Epoch 1/3, avg_loss=0.8157
Epoch 2/3, avg_loss=0.7862
Epoch 3/3, avg_loss=0.7097

Inference Test:
Input: ['I dislike the taste, not recommended.']
Logits: [[-0.36591572  0.18960014]]
Predicted label: 1 (0=Neg,1=Pos)


---
## 8) **Refactored Attention**

Merging `xformers`, PyTorch’s SDPA, `flash_attn`, and a fallback “flex” approach in a single function.

In [2]:
import warnings

try:
    import xformers.ops as xops
    XFORMERS_AVAILABLE = True
except ImportError:
    XFORMERS_AVAILABLE = False

try:
    import flash_attn
    FLASH_ATTN_AVAILABLE = True
except ImportError:
    FLASH_ATTN_AVAILABLE = False

SDPA_AVAILABLE = hasattr(torch.nn.functional, "scaled_dot_product_attention")

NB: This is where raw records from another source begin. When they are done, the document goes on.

-- ==== Sys2Proof/Laws/Mem.lean ====
section
/-!
SUPPORT. The laws of the byte memories: what a read answers after a write, that every operation over a memory keeps its canonical form,
and that each shared operation of the machine keeps `State.memsOk`.
-/

namespace Sys2Proof.Machine

/-! ### One memory -/

theorem memOk_put {m : Mem} (h : memOk m = true) (a : Nat) (b : Byte) : memOk (m.put a b) = true := Tab.wf_set h a b

theorem memOk_puts {m : Mem} (h : memOk m = true) (w : List (Nat × Byte)) : memOk (m.puts w) = true := by
  induction w generalizing m with
  | nil => exact h
  | cons p w ih => exact ih (memOk_put h p.1 p.2)

theorem memOk_write {m : Mem} (h : memOk m = true) (a : Nat) (l : List Byte) : memOk (m.write a l) = true := memOk_puts h _

theorem memOk_zero {m : Mem} (h : memOk m = true) (lo hi : Nat) : memOk (m.zero lo hi) = true := Tab.wf_filter h _

theorem memOk_writeChecked {u : Nat} {m : Mem} (h : memOk m = true) (bad : List Nat) (w : List (Nat × Byte)) :
    memOk (writeChecked u m bad w).1 = true := memOk_puts h _

/-- A byte read after a byte is written. -/
theorem Mem.get_put {m : Mem} (h : memOk m = true) (a j : Nat) (b : Byte) :
    Tab.get 0 (m.put a b) j = if j = a then b else Tab.get 0 m j := Tab.get_set h a j b

/-- A byte outside the listed writes reads as before. -/
theorem Mem.get_puts_of_notMem {m : Mem} (h : memOk m = true) {w : List (Nat × Byte)} {j : Nat} (hj : ∀ p ∈ w, p.1 ≠ j) :
    Tab.get 0 (m.puts w) j = Tab.get 0 m j := by
  induction w generalizing m with
  | nil => rfl
  | cons p w ih =>
    have h1 := hj p (by simp)
    exact (ih (memOk_put h p.1 p.2) fun q hq => hj q (by simp [hq])).trans
      ((Mem.get_put h p.1 j p.2).trans (if_neg (Ne.symm h1)))

/-- Writing one more byte at the end of the listed writes. -/
theorem Mem.puts_append (m : Mem) (v w : List (Nat × Byte)) : m.puts (v ++ w) = (m.puts v).puts w := List.foldl_append

/-- A byte read after bytes are written from an address upward. -/
theorem Mem.get_write {m : Mem} (h : memOk m = true) (a : Nat) (l : List Byte) (j : Nat) :
    Tab.get 0 (m.write a l) j = if a ≤ j ∧ j < a + l.length then l.getD (j - a) 0 else Tab.get 0 m j := by
  induction l using List.reverseRecOn with
  | nil => rw [if_neg (by simp)]; rfl
  | append_singleton l x ih =>
    have e : m.write a (l ++ [x]) = (m.write a l).put (a + l.length) x := by
      simp only [Mem.write, List.zipIdx_append, List.map_append, Mem.puts_append, Nat.zero_add]; rfl
    rw [e, Mem.get_put (memOk_write h a l), ih]
    simp only [List.length_append, List.length_singleton]
    by_cases hj : j = a + l.length
    · subst hj; rw [if_pos rfl, if_pos (by omega)]; simp
    · rw [if_neg hj]
      by_cases hl : a ≤ j ∧ j < a + l.length
      · rw [if_pos hl, if_pos (by omega), List.getD_append _ _ _ _ (by omega)]
      · rw [if_neg hl, if_neg (by omega)]

/-- A cleared range reads as zero, and every other byte as before. -/
theorem Mem.get_zero {m : Mem} (h : memOk m = true) (lo hi j : Nat) :
    Tab.get 0 (m.zero lo hi) j = if lo ≤ j ∧ j < hi then 0 else Tab.get 0 m j := by
  refine (Tab.get_filter h (fun a => a < lo || hi ≤ a) j).trans ?_
  by_cases hj : lo ≤ j ∧ j < hi
  · rw [if_pos hj, if_neg (by simp; omega)]
  · rw [if_neg hj, if_pos (by simp; omega)]

/-! ### The machine's memories -/

variable {s t : State}

theorem State.memsOk_iff : s.memsOk = true ↔ Tab.wf ({} : Core) s.cores = true ∧ (∀ p ∈ s.cores, memOk p.2.mem = true) ∧
    memOk s.yard.mem = true ∧ memOk s.knl.store = true ∧ memOk s.hif.a.mem = true ∧ memOk s.hif.b.mem = true := by
  simp only [memsOk, Bool.and_eq_true, List.all_eq_true, and_assoc]

/-- States of equal memories are canonical together. -/
theorem State.memsOk_congr (hc : t.cores = s.cores) (hy : t.yard.mem = s.yard.mem) (hk : t.knl.store = s.knl.store)
    (ha : t.hif.a.mem = s.hif.a.mem) (hb : t.hif.b.mem = s.hif.b.mem) : t.memsOk = s.memsOk := by
  simp only [memsOk, hc, hy, hk, ha, hb]

theorem Tab.forall_set {α : Type} [DecidableEq α] {d : α} {P : Nat × α → Prop} {u : Tab α} (h : ∀ p ∈ u, P p) (i : Nat) {x : α}
    (hx : P (i, x)) : ∀ p ∈ Tab.set d u i x, P p := by
  induction u with
  | nil => intro p hp; simp only [Tab.set] at hp; split_ifs at hp <;> simp_all
  | cons q u ih =>
    obtain ⟨k, v⟩ := q
    have hq := h (k, v) (by simp)
    have hu : ∀ p ∈ u, P p := fun p hp => h p (by simp [hp])
    intro p hp
    simp only [Tab.set] at hp
    split_ifs at hp
    · exact h p hp
    · rcases List.mem_cons.1 hp with rfl | hp
      · exact hx
      · exact h p hp
    · exact hu p hp
    · rcases List.mem_cons.1 hp with rfl | hp
      · exact hx
      · exact hu p hp
    · rcases List.mem_cons.1 hp with rfl | hp
      · exact hq
      · exact ih hu p hp

theorem Tab.get_mem_or {α : Type} {d : α} (u : Tab α) (i : Nat) : Tab.get d u i = d ∨ (i, Tab.get d u i) ∈ u := by
  induction u with
  | nil => exact .inl rfl
  | cons q u ih =>
    obtain ⟨k, v⟩ := q
    by_cases hi : i = k
    · subst hi; right; simp [Tab.get]
    · simp only [Tab.get, if_neg hi, List.mem_cons]; exact ih.imp_right .inr

/-- The memory of every core of a canonical state is canonical. -/
theorem State.memOk_core (h : s.memsOk = true) (c : Nat) : memOk (s.core c).mem = true := by
  rcases Tab.get_mem_or (d := ({} : Core)) s.cores c with e | e
  · have : s.core c = {} := e
    rw [this]; rfl
  · exact (memsOk_iff.1 h).2.1 _ e

/-- A change of one core whose memory stays canonical. -/
theorem State.memsOk_updCore (h : s.memsOk = true) (c : Nat) {f : Core → Core} (hf : memOk (f (s.core c)).mem = true) :
    (s.updCore c f).memsOk = true := by
  obtain ⟨h1, h2, h3⟩ := memsOk_iff.1 h
  exact memsOk_iff.2 ⟨wf_updCore h1 c f, Tab.forall_set h2 c hf, h3⟩

/-- A change of one core that leaves its memory. -/
theorem State.memsOk_updCore_mem (h : s.memsOk = true) (c : Nat) {f : Core → Core} (hf : ∀ k, (f k).mem = k.mem) :
    (s.updCore c f).memsOk = true := memsOk_updCore h c (by rw [hf]; exact memOk_core h c)

theorem State.memsOk_updSlot (h : s.memsOk = true) (c k : Nat) (f : Slot → Slot) : (s.updSlot c k f).memsOk = true :=
  memsOk_updCore_mem h c fun _ => rfl

/-- A change of one host function whose memory stays canonical. -/
theorem State.memsOk_updFn (h : s.memsOk = true) (fn : Fn) {f : FnSt → FnSt}
    (hf : memOk (s.fnSt fn).mem = true → memOk (f (s.fnSt fn)).mem = true) : (s.updFn fn f).memsOk = true := by
  obtain ⟨h1, h2, h3, h4, h5, h6⟩ := memsOk_iff.1 h
  cases fn
  · exact memsOk_iff.2 ⟨h1, h2, h3, h4, hf h5, h6⟩
  · exact memsOk_iff.2 ⟨h1, h2, h3, h4, h5, hf h6⟩

/-- A write into core memory keeps every memory canonical. -/
theorem State.memsOk_coreWrite (h : s.memsOk = true) (c : Nat) (w : List (Nat × Byte)) : (s.coreWrite c w).1.memsOk = true :=
  memsOk_updCore h c (memOk_writeChecked (memOk_core h c) _ w)

/-- A write into the Yard keeps every memory canonical. -/
theorem State.memsOk_yardWrite (h : s.memsOk = true) (w : List (Nat × Byte)) : (s.yardWrite w).1.memsOk = true := by
  obtain ⟨h1, h2, h3, h4⟩ := memsOk_iff.1 h
  exact memsOk_iff.2 ⟨h1, h2, memOk_writeChecked h3 _ w, h4⟩

/-! ### Changes that touch no memory -/

@[simp] theorem State.memsOk_updOwner (c : Nat) (f : CoreOwn → CoreOwn) : (s.updOwner c f).memsOk = s.memsOk := rfl
@[simp] theorem State.memsOk_updGran (g : Nat) (f : GranOwn → GranOwn) : (s.updGran g f).memsOk = s.memsOk := rfl
@[simp] theorem State.memsOk_updJob (j : Nat) (f : Job → Job) : (s.updJob j f).memsOk = s.memsOk := rfl
@[simp] theorem State.memsOk_updTask (u : Nat) (f : Task → Task) : (s.updTask u f).memsOk = s.memsOk := rfl
@[simp] theorem State.memsOk_updChan (n : Nat) (f : Chan → Chan) : (s.updChan n f).memsOk = s.memsOk := rfl
@[simp] theorem State.memsOk_updLoop (n : Nat) (f : LoopSlot → LoopSlot) : (s.updLoop n f).memsOk = s.memsOk := rfl
@[simp] theorem State.memsOk_updRing (d r : Nat) (f : Ring → Ring) : (s.updRing d r f).memsOk = s.memsOk := rfl
@[simp] theorem State.memsOk_updEvq (d q : Nat) (f : EvQ → EvQ) : (s.updEvq d q f).memsOk = s.memsOk := rfl
@[simp] theorem State.memsOk_draw : s.draw.2.memsOk = s.memsOk := rfl

@[simp] theorem State.memsOk_recordN (count cls code : Nat) (dom : Option Nat) (skind sidx addr detail : Nat) :
    (s.recordN count cls code dom skind sidx addr detail).memsOk = s.memsOk := by unfold recordN; split_ifs <;> rfl

@[simp] theorem State.memsOk_record (cls code : Nat) (dom : Option Nat) (skind sidx addr detail : Nat) :
    (s.record cls code dom skind sidx addr detail).memsOk = s.memsOk := memsOk_recordN ..

@[simp] theorem State.memsOk_ueMet (code : Nat) (dom : Option Nat) (skind sidx addr : Nat) :
    (s.ueMet code dom skind sidx addr).memsOk = s.memsOk := (memsOk_record ..).trans rfl

@[simp] theorem State.memsOk_askTmc (cls code : Nat) : (s.askTmc cls code).memsOk = s.memsOk := rfl

@[simp] theorem State.memsOk_fatal (code skind sidx addr : Nat) : (s.fatal code skind sidx addr).memsOk = s.memsOk :=
  (memsOk_askTmc ..).trans (memsOk_record ..)

@[simp] theorem State.memsOk_tallyRefuse (d k : Nat) : (s.tallyRefuse d k).memsOk = s.memsOk := (memsOk_record ..).trans rfl

@[simp] theorem State.memsOk_tallyIssue (op : TOp) : (s.tallyIssue op).memsOk = s.memsOk := by
  unfold tallyIssue; split_ifs
  · rfl
  · rfl
  · exact memsOk_tallyRefuse ..

@[simp] theorem State.memsOk_tallyAdd (d k n : Nat) : (s.tallyAdd d k n).memsOk = s.memsOk := memsOk_tallyIssue _

/-! ### Operations that write host memory or end a task -/

theorem State.memsOk_msix (h : s.memsOk = true) (fn : Fn) (vec : Nat) : (s.msix fn vec).memsOk = true := by
  unfold msix; split_ifs
  · exact memsOk_updFn h fn fun hm => hm
  · exact memsOk_updFn h fn fun hm => hm
  · exact h

theorem State.memsOk_signalEq (h : s.memsOk = true) (d q : Nat) : (s.signalEq d q).memsOk = true := by
  simp only [signalEq]
  split_ifs
  · exact memsOk_msix h _ _
  · split
    · exact h
    · rw [memsOk_updEvq]; exact memsOk_msix h _ _

/-- Posting an event keeps every memory canonical. -/
theorem State.memsOk_postAt (h : s.memsOk = true) (t d q kind code aux id : Nat) : (s.postAt t d q kind code aux id).memsOk = true := by
  simp only [postAt]
  split_ifs
  · exact h
  · exact h
  · exact h
  · generalize eventEntry _ _ _ _ _ _ _ = l
    exact memsOk_signalEq ((memsOk_updEvq ..).trans (memsOk_updFn h _ fun hm => memOk_write hm _ l)) d q

theorem State.memsOk_post (h : s.memsOk = true) (d q kind code aux id : Nat) : (s.post d q kind code aux id).memsOk = true :=
  memsOk_postAt h ..

theorem State.memsOk_postDevice (h : s.memsOk = true) (kind code aux id : Nat) : (s.postDevice kind code aux id).memsOk = true := by
  simp only [postDevice]; split_ifs
  · exact memsOk_post h ..
  · exact h

theorem Core.mem_setEng (k : Core) (e : Engine) (x : EngSt) : (k.setEng e x).mem = k.mem := by cases e <;> rfl

theorem Core.mem_dropQueued (k : Core) (uid : Nat) : (k.dropQueued uid).mem = k.mem := by
  simp only [dropQueued, engineAll, List.foldl_cons, List.foldl_nil, mem_setEng]

theorem State.memsOk_pickOne (s : State) (l : List Nat) : (s.pickOne l).2.memsOk = s.memsOk := by
  cases l <;> rfl

/-- What an abandoned commit copy has written keeps the form. -/
theorem State.memsOk_copySome (h : s.memsOk = true) (c : Nat) (sc : SolveCtl) (j : CommitJob) : (s.copySome c sc j).memsOk = true := by
  unfold copySome; exact memsOk_coreWrite h c _

theorem State.memsOk_copyStop (h : s.memsOk = true) (c k : Nat) : (s.copyStop c k).memsOk = true := by
  unfold copyStop
  dsimp only
  split
  · exact h
  · split
    · exact h
    · split
      · exact (memsOk_pickOne ..).trans (memsOk_copySome h ..)
      · split
        · exact (memsOk_ueMet ..).trans ((memsOk_draw ..).trans ((memsOk_pickOne ..).trans (memsOk_copySome h ..)))
        · exact (memsOk_draw ..).trans ((memsOk_pickOne ..).trans (memsOk_copySome h ..))

@[simp] theorem State.memsOk_dropAdds (uid : Nat) (never : List Nat) : (s.dropAdds uid never).memsOk = s.memsOk := rfl

/-- The end of a task keeps the form. -/
theorem State.memsOk_terminate (h : s.memsOk = true) (c k status cause stopCseq : Nat) (derr : Option Nat) :
    (s.terminate c k status cause stopCseq derr).memsOk = true := by
  unfold terminate
  split
  · exact h
  · split_ifs
    · exact h
    · exact memsOk_updSlot (memsOk_updCore_mem ((memsOk_dropAdds ..).trans (memsOk_copyStop h c k)) c fun k => Core.mem_dropQueued k _) c k _

end Sys2Proof.Machine
end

def flex_custom_attention(q, k, v, attn_mask=None):
    d_k = q.shape[-1]
    scores = torch.matmul(q, k.transpose(-1, -2)) / (d_k ** 0.5)
    if attn_mask is not None:
        scores = scores + attn_mask
    weights = torch.softmax(scores, dim=-1)
    weights = weights.to(v.dtype)
    out = torch.matmul(weights, v)
    return out

def xformers_attention(q, k, v, attn_mask=None):
    B, H, L, D = q.shape
    q_ = q.reshape(B*H, L, D)
    k_ = k.reshape(B*H, L, D)
    v_ = v.reshape(B*H, L, D)

    bool_mask = None
    if attn_mask is not None:
        expanded = attn_mask.expand(B, H, L, L).reshape(B*H, L, L)
        bool_mask = (expanded < -1e4)
    out = xops.memory_efficient_attention(
        q_, k_, v_,
        attn_mask=bool_mask,
        p=0.0
    )
    return out.reshape(B, H, L, D)

def flash_attention(q, k, v, attn_mask=None):
    import flash_attn
    B, H, L, D = q.shape
    q_ = q.reshape(B*H, L, D)
    k_ = k.reshape(B*H, L, D)
    v_ = v.reshape(B*H, L, D)
    out = flash_attn.flash_attn_func(
        q_, k_, v_,
        dropout_p=0.0,
        softmax_scale=None,
        causal=False
    )
    return out.reshape(B, H, L, D)

def sdpa_attention(q, k, v, attn_mask=None):
    from torch.nn.functional import scaled_dot_product_attention as sdpa
    B, H, L, D = q.shape
    q_ = q.permute(2, 0, 1, 3).reshape(L, B*H, D)
    k_ = k.permute(2, 0, 1, 3).reshape(L, B*H, D)
    v_ = v.permute(2, 0, 1, 3).reshape(L, B*H, D)

    am = None
    if attn_mask is not None:
        am = attn_mask.expand(B, H, L, L).reshape(B*H, L, L)
    out_ = sdpa(q_, k_, v_, attn_mask=am, dropout_p=0.0, is_causal=False)
    out = out_.reshape(L, B, H, D).permute(1, 2, 0, 3)
    return out

def unified_attention(q, k, v, attn_mask=None, backend="auto"):
    if backend == "auto":
        if XFORMERS_AVAILABLE:
            backend = "xformers"
        elif FLASH_ATTN_AVAILABLE:
            backend = "flash"
        elif SDPA_AVAILABLE:
            backend = "sdpa"
        else:
            backend = "flex"

    if backend == "xformers":
        if not XFORMERS_AVAILABLE:
            raise RuntimeError("xformers not installed!")
        return xformers_attention(q, k, v, attn_mask)
    elif backend == "flash":
        if not FLASH_ATTN_AVAILABLE:
            raise RuntimeError("flash_attn not installed!")
        return flash_attention(q, k, v, attn_mask)
    elif backend == "sdpa":
        if not SDPA_AVAILABLE:
            raise RuntimeError("PyTorch >=2.0 needed for SDPA!")
        return sdpa_attention(q, k, v, attn_mask)
    else:
        return flex_custom_attention(q, k, v, attn_mask)

# Demo usage
def example_unified_attention():
    device = "cuda" if torch.cuda.is_available() else "cpu"
    B, H, L, D = 2, 4, 16, 64
    q = torch.randn(B, H, L, D, device=device, dtype=torch.float16)
    k = torch.randn(B, H, L, D, device=device, dtype=torch.float16)
    v = torch.randn(B, H, L, D, device=device, dtype=torch.float16)
    attn_mask = torch.zeros((B, 1, L, L), device=device, dtype=torch.float32)
    blocked = torch.rand((B, 1, L, L), device=device) < 0.2
    attn_mask[blocked] = float("-inf")
    out_flex = unified_attention(q, k, v, attn_mask, backend="flex")
    print("fallback =>", out_flex.shape)

if __name__ == "__main__":
    example_unified_attention()


fallback => torch.Size([2, 4, 16, 64])


---
## Final Notes

- This notebookincludes separate code snippets for each task.
- Some cells (like the nF4 → Triton example) are skeletons or placeholders to illustrate core ideas.